Saturday, October 13, 2018
Myth-perception #2 - Survival Of The Fittest
written 6 October 2018
published 13 October 2018
The second myth-perception discussed in "Spontaneous Evolution", by Lipton and Bhaerman, is "survival of the fittest".
Unlike religious dogma, scientific dogma changes as new experiments and observations bring greater understanding, but cultural limits and individual egos, slow that process. There is a joke that the eminence of a scientist is measured by how long they hold up progress in their field.
Charles Darwin published "The Origin of Species" in 1859, a theory of biological evolution through slow, random mutation and natural selection. This became known as "survival of the fittest". Charles Lyell, a distinguished geologist of the time, whose book "Principles of Geology" established the entire field, was an influential supporter of Darwin. "Uniformitarianism" was one of Lyell's assumptions, positing that all geologic changes are gradual: tomorrow will be very much like yesterday. Influenced by the prestige of the older scientist, Darwin included this linear assumption in his theory of biological evolution, assuming slow, gradual changes.

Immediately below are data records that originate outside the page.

-- ==== Sys2Proof/Laws/Canonical.lean ====
section
/-!
SUPPORT. What each operation does to memory as a whole, said once: an operation that stores nothing leaves memory as it was (`…_mem`), and
one that stores keeps its canonical form (`…_wf`; log entry 3). For a part of an instruction, `Act.On P Q` says that each way it ends the
instruction has a memory with `P`, and that each value it goes on with has `Q`.
-/

namespace Sys2Proof.Machine

set_option maxRecDepth 2000

/-- Every state of a result has a memory with the property. -/
@[irreducible] def Res.On (P : Memory → Prop) : Res → Prop
  | .ok s | .jump s _ | .fault s _ | .park s _ | .retry s | .gone s => P s.mem

/-- A part of an instruction that ends it does so with the property; else its value has the property given. -/
@[irreducible] def Act.On (P : Memory → Prop) (Q : α → Prop) : Act α → Prop
  | .ok a => Q a
  | .error r => r.On P

/-- The canonical form, as a property. -/
def Canonical (m : Memory) : Prop := m.wf = true

theorem Res.On_ok {P : Memory → Prop} {s : State} (h : P s.mem) : (Res.ok s).On P := by
  unfold Res.On; exact h
theorem Res.On_jump {P : Memory → Prop} {s : State} {t} (h : P s.mem) : (Res.jump s t).On P := by
  unfold Res.On; exact h
theorem Res.On_fault {P : Memory → Prop} {s : State} {t} (h : P s.mem) : (Res.fault s t).On P := by
  unfold Res.On; exact h
theorem Res.On_park {P : Memory → Prop} {s : State} {t} (h : P s.mem) : (Res.park s t).On P := by
  unfold Res.On; exact h
theorem Res.On_retry {P : Memory → Prop} {s : State} (h : P s.mem) : (Res.retry s).On P := by
  unfold Res.On; exact h
theorem Res.On_gone {P : Memory → Prop} {s : State} (h : P s.mem) : (Res.gone s).On P := by
  unfold Res.On; exact h
theorem Act.On_ok {P : Memory → Prop} {Q : α → Prop} {a : α} (h : Q a) : Act.On P Q (Except.ok a) := by
  unfold Act.On; exact h
theorem Act.On_error {P : Memory → Prop} {Q : α → Prop} {r : Res} (h : r.On P) : Act.On P Q (Except.error r) := by
  unfold Act.On; exact h
theorem Act.On_pure {P : Memory → Prop} {Q : α → Prop} {a : α} (h : Q a) : Act.On P Q (pure a) := by
  unfold Act.On; exact h
theorem Act.On_bind {P : Memory → Prop} {Q : β → Prop} {a : Act α} {g : α → Act β}
    (h : Act.On P (fun x => Act.On P Q (g x)) a) : Act.On P Q (a >>= g) := by
  cases a <;> (unfold Act.On at *; exact h)
theorem Act.On_run {P : Memory → Prop} {a : Act Res} (h : Act.On P (Res.On P) a) : (Act.run a).On P := by
  cases a <;> (unfold Act.On at h; exact h)
theorem need_on {P : Memory → Prop} {Q : Unit → Prop} {c : Bool} {s : State} {f : Flt} (h : P s.mem) (hq : Q ()) : Act.On P Q (need c s f) := by
  unfold need
  split
  · exact Act.On_ok hq
  · exact Act.On_error (Res.On_fault h)
theorem needOr_on {P : Memory → Prop} {Q : Unit → Prop} {c : Bool} {r : Res} (h : r.On P) (hq : Q ()) : Act.On P Q (needOr c r) := by
  unfold needOr
  split
  · exact Act.On_ok hq
  · exact Act.On_error h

Alfred Russel Wallace was another scientist studying biological evolution at the same time as Darwin. The two shared ideas and information, but Wallace's theory differed slightly. First, he didn't insist that changes were entirely random, but suggested they were guided by an intention toward survival. Second, while Darwin focused on the survival of the fittest, Wallace focused on the failure of the least fit.
Imagine a herd of gazelles running from a cheetah. While the fastest one does survive, so do most of the rest. Wallace pointed out that it is the slowest that gets eaten. Instead of looking at just the quality of the best, Wallace looked at the qualities and strengths of the entire herd. In Darwin's world, we struggle to become the "best", while in Wallace's world, we cooperate to improve the entire species.

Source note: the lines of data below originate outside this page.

-- ==== Sys2Proof/Laws/CanonicalExec.lean ====
section
/-!
SUPPORT. Every instruction and every event of the opcode table keeps memory canonical, each said of its meaning (log entry 3).
-/

namespace Sys2Proof.Machine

Darwin is well known, but most people have never heard of Wallace. Darwin was upper-class with rich supporters, as science was a rich man's game at the time. Wallace was lower class with no important advocates. "The Origin of Species" was rushed into print after decades of procrastination, just before Wallace could fund publication of his own research, thus insuring Darwin's place in history.
The subtitle of Darwin's book was "The Preservation of Favored Races in the Struggle for Life". Capitalists of the time embraced this idea to justify their belief the rich should rule, and Darwin's "survival of the fittest" was recast as "survival of the strongest", in eternal lethal competition. Herbert Springer created the concept of social Darwinism, emphasizing the harsher implications of Darwin's theory, and encouraged the notion the elite must purifying the race through purge of inferiors. The extreme of this became the social program of Nazi Germany.

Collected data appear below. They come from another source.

/-- CopyJobsWriteTheirChunks: each clause; the chunk is the one of 32 bytes. -/
theorem witness_copy_jobs : every [(copy80 j80).jobAt 0 == some j80,
    (copy80 j80).jobPasses 0 j80 (pad 0x100) && (copy80 j80).jobPasses 0 j80 (pad 0x200) && !(copy80 j80).engineWaits 0 (pad 0x100) 48
      && !(copy80 j80).engineWaits 0 (pad 0x200) 64 && j80.asked,
    (match (copy80 j80).enginePlace 0 (pad 0x100) 48, (copy80 j80).enginePlace 0 (pad 0x200) 64 with
      | .ok a, .ok b => a == (pad 0x100).toNat && b == (pad 0x200).toNat
      | _, _ => false), ((copy80 j80).waiters .queue 1000).isEmpty,
    leads (exec (.fabricJobStart 0) (copy80 j80)) (fun t => (t.cluster 0).jobs.map (fun j => (j.started, j.plan.length)) == [(true, 1)]),
    leads (exec (.chunkCommit 0) (copy80 { j80 with started := true, plan := plan80 })) (fun t => t.mem.read ((pad 0x200).toNat + 16) == 0x77
      && (t.cluster 0).jobs.map (·.committed) == [1]),
    (copy80 { j80 with started := true }).runs 0 0 && leads (exec (.fabricJobComplete 0) (copy80 { j80 with started := true, drops := [1, 2, 9] })) (fun t =>
      (t.cluster 0).jobs.isEmpty && (t.mailbox 0 0).full && t.peekWord (t.boxAddr 0 0 0) == 0x300000101)] = true := by decide +kernel

/-- A released copy node of the configured partition 0; and with the queue full. -/
def kick80 : State :=
  { s80.setDie 0 { s80.die 0 with nodes := [(5, { nodeOf s80.me .copy 0 0 (pad 0x400) with state := .released })] } with
    parts := [(0, { Partition.initial with configured := true, member := 1 })] }
def held80 : State := kick80.setCluster 0 { kick80.cluster 0 with jobs := List.replicate 64 j80 }

/-- The node of `kick80`. -/
def n80 : Node := { nodeOf s80.me .copy 0 0 (pad 0x400) with state := .released }

theorem witness_copy_node : every [n80.ready && !kick80.stopped (.taskGraph 0) 0 && !kick80.frozen 0 0 && kick80.jobRoom 0 && !held80.jobRoom 0,
    leads (exec (.copyNodeKick 0 5) held80) (fun t => (t.die 0).heldKicks.map (fun e => (e.1, e.2.src)) == [(5, reg 0x100 32)] && t.mem == held80.mem),
    (match kick80.nodeChecks 0 n80 with
      | .ok e => e == (0, reg 0x100 32, reg 0x200 48, none)
      | .error _ => false),
    leads (exec (.copyNodeKick 0 5) kick80) (fun t => (t.cluster 0).jobs.map (fun j => (j.node, j.src)) == [(some (0, 5), reg 0x100 32)]
      && ((t.die 0).node 5).map (·.state) == some .running)] = true := by decide +kernel

/-- PlainCopiesMoveEachByte: the copy of `copy80`. -/
theorem witness_plain_copy : every [j80.graph.isNone && s80.poison.isEmpty, plan80.flatten.length == 32 && plan80.length == 1] = true := by decide +kernel

/-- o1 a buffer of one FP32 element; o2 the record of a group of two members with rank 0. -/
def s81 : State :=
  let s := obj 0x2000 6 32 (obj 0x1000 0 16 (st (fun t => (t.setO 1 (reg 0x1000 16)).setO 2 (reg 0x2000 32))))
  (s.pokeWord ((pad 0x2000).toNat + 16) 0x200000001).pokeWord ((pad 0x1000).toNat + 16) 0x3F800000

/-- A round of two members, the buffers of 1 and 2, before the engine has read them and after. -/
def c81 (rank n : Nat) (buf : Nat) : CollJob :=
  { job := 0x160, core := rank, tid := BitVec.ofNat 32 (rank + 1), part := 0, ctx := 0, launch := none, tenant := 0, buf := reg buf 16, op := 0, fmt := 12, dom := false
    group := 0, object := pad 0x2000, rank := rank, root := 0, members := 2, count := n, reduce := 0, entries := [0, 0], waitsLeave := false }
def js81 : List CollJob := [c81 0 1 0x1000, c81 1 1 0x3000]
def read81 : List CollJob := [{ c81 0 1 0x1000 with stored := some (0, [0x3F800000]) }, { c81 1 1 0x3000 with stored := some (0, [0x40000000]) }]
def round81 (js : List CollJob) : State := { (obj 0x3000 0 16 s81).pokeWord ((pad 0x3000).toNat + 16) 0x40000000 with
  colls := js, parts := [(0, { Partition.initial with configured := true, member := 1 })] }

/-- CollectivesRunInRounds: the hypotheses of each clause; an all-reduce of 1 and 2 leaves 3 in both buffers. -/
theorem witness_collectives : every [gives (header s81 (pad 0x2000)) (fun e => hKind e.2 == 6) && gives (header s81 (pad 0x1000)) (fun e => hKind e.2 == 0),
    gives (readCanon s81 (s81.me.getO 2) 0 16) (fun g => bits (leNat (g.take 8)) 32 16 == 2 && bits (leNat (g.take 8)) 0 32 == 1),
    passes (check s81 (s81.me.getO 2) 0 32 8) && gives (readCanon s81 (s81.me.getO 2) 16 16) (fun es => es.all (· == 0)), s81.plat.package == 0,
    passes (check s81 (s81.me.getO 1) 0 4 4) && passes (releasedAt 3 (s81.homeAt (pad 0x1000)) s81) && passes (takeMailbox s81 .coll {} 3),
    does .coll { form := .f2, d := 9, a := 1, b := 2, x := 0x60 } s81 (fun t => t.colls.map (fun j => (j.rank, j.members, j.count, j.fmt)) == [(0, 2, 1, 12)]
      && results t == [(.x 9, 0x160)]),
    js81.all (·.stored.isNone) && (round81 js81).roundOf (c81 0 1 0x1000) == js81 && roundAgrees js81 && (round81 js81).allHere (c81 0 1 0x1000) js81
      && !roundAgrees [c81 0 1 0x1000, c81 1 2 0x3000],
    [js81, read81].all (fun js => (round81 js).allIssued (c81 0 1 0x1000) js && !js.any (round81 js).collHeld
      && !js.any (fun c => (round81 js).engineWaits c.part (oCanon c.buf) 20)),
    (match (round81 js81).contribution (c81 1 1 0x3000) with | .ok xs => xs == [0x40000000] | .error _ => false),
    (match ({ round81 js81 with poison := [(pad 0x1000).toNat] } : State).contribution (c81 0 1 0x1000) with | .ok _ => false | .error f => f.code == .uncorrectable),
    leads (exec (.collRoundComplete 0) (round81 js81)) (fun t => t.mem == (round81 js81).mem && t.colls.map (fun c => c.stored.map (·.2)) == [some [0x3F800000], some [0x40000000]]),
    leads (exec (.collRoundComplete 0) { round81 js81 with poison := [(pad 0x1000).toNat] }) (fun t => t.colls == js81 && (t.halt 0).reports.map (·.info.code) == [some .uncorrectable]),
    leads (exec (.collRoundComplete 0) (round81 [c81 0 1 0x1000, c81 1 2 0x3000])) (fun t => t.colls.isEmpty && t.mem == (round81 js81).mem),
    read81.all (fun c => match (round81 read81).placeBuf c with | .ok a => !hSealed ((round81 read81).peekWord a) | .error _ => false), storedElement read81 1 0 == 0x40000000,
    leads (exec (.collRoundComplete 0) (round81 read81)) (fun t => t.colls.isEmpty && t.peekWord ((pad 0x1000).toNat + 16) == 0x40400000
      && t.peekWord ((pad 0x3000).toNat + 16) == 0x40400000),
    leads (exec (.collRoundComplete 0) ((round81 read81).pokeWord (pad 0x3000).toNat (newHeader 16 0 false false ||| (1#64 <<< 41)))) (fun t => t.colls.length == 2
      && t.peekWord ((pad 0x1000).toNat + 16) == 0x40400000 && (t.halt 0).reports.map (·.info.code) == [some .sealedStore])] = true := by decide +kernel
/-! ## Faults, halts and waits -/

As time moved on, biologists learned that "survival of the fittest" was more complicated than just running the fastest. "Fittest" became understood as the best relationship with the larger environment, where each species has a niche, within which they thrive. Rather than fight within themselves, they adapt and evolve, sometimes abruptly, to modify and better fit their particular environment, thus surviving the changes of life. At first, the fittest was seen as the species that captured the most energy and resources from the environment, relative to other species. That turns out to describe an immature ecosystem, or a very young species. We now know that in a mature, or climax ecosystem, those species that cooperate with the most other species to gather and share energy and resources survive the best. Cooperation is a sign of maturity and superior "fittingness" within the larger environment.
These two visions, one of lethal competition, and the other of shared cooperation, are now playing out within humanity. Trump's narrow vision of America First, and his withdrawal and disdain for global organizations, plays well with his base, but is bankrupt economically, sociologically, and environmentally. The non-dual perspective recognizes the world is massively connected, and only cooperation will have a chance of addressing the global issues confronting us today. We are now experiencing an evolutionary challenge to evolve, similar to the jump from competitive one celled to cooperative multi-celled organisms. As Lipton and Bhaerman conclude, we are being called to mature from humans to humanity.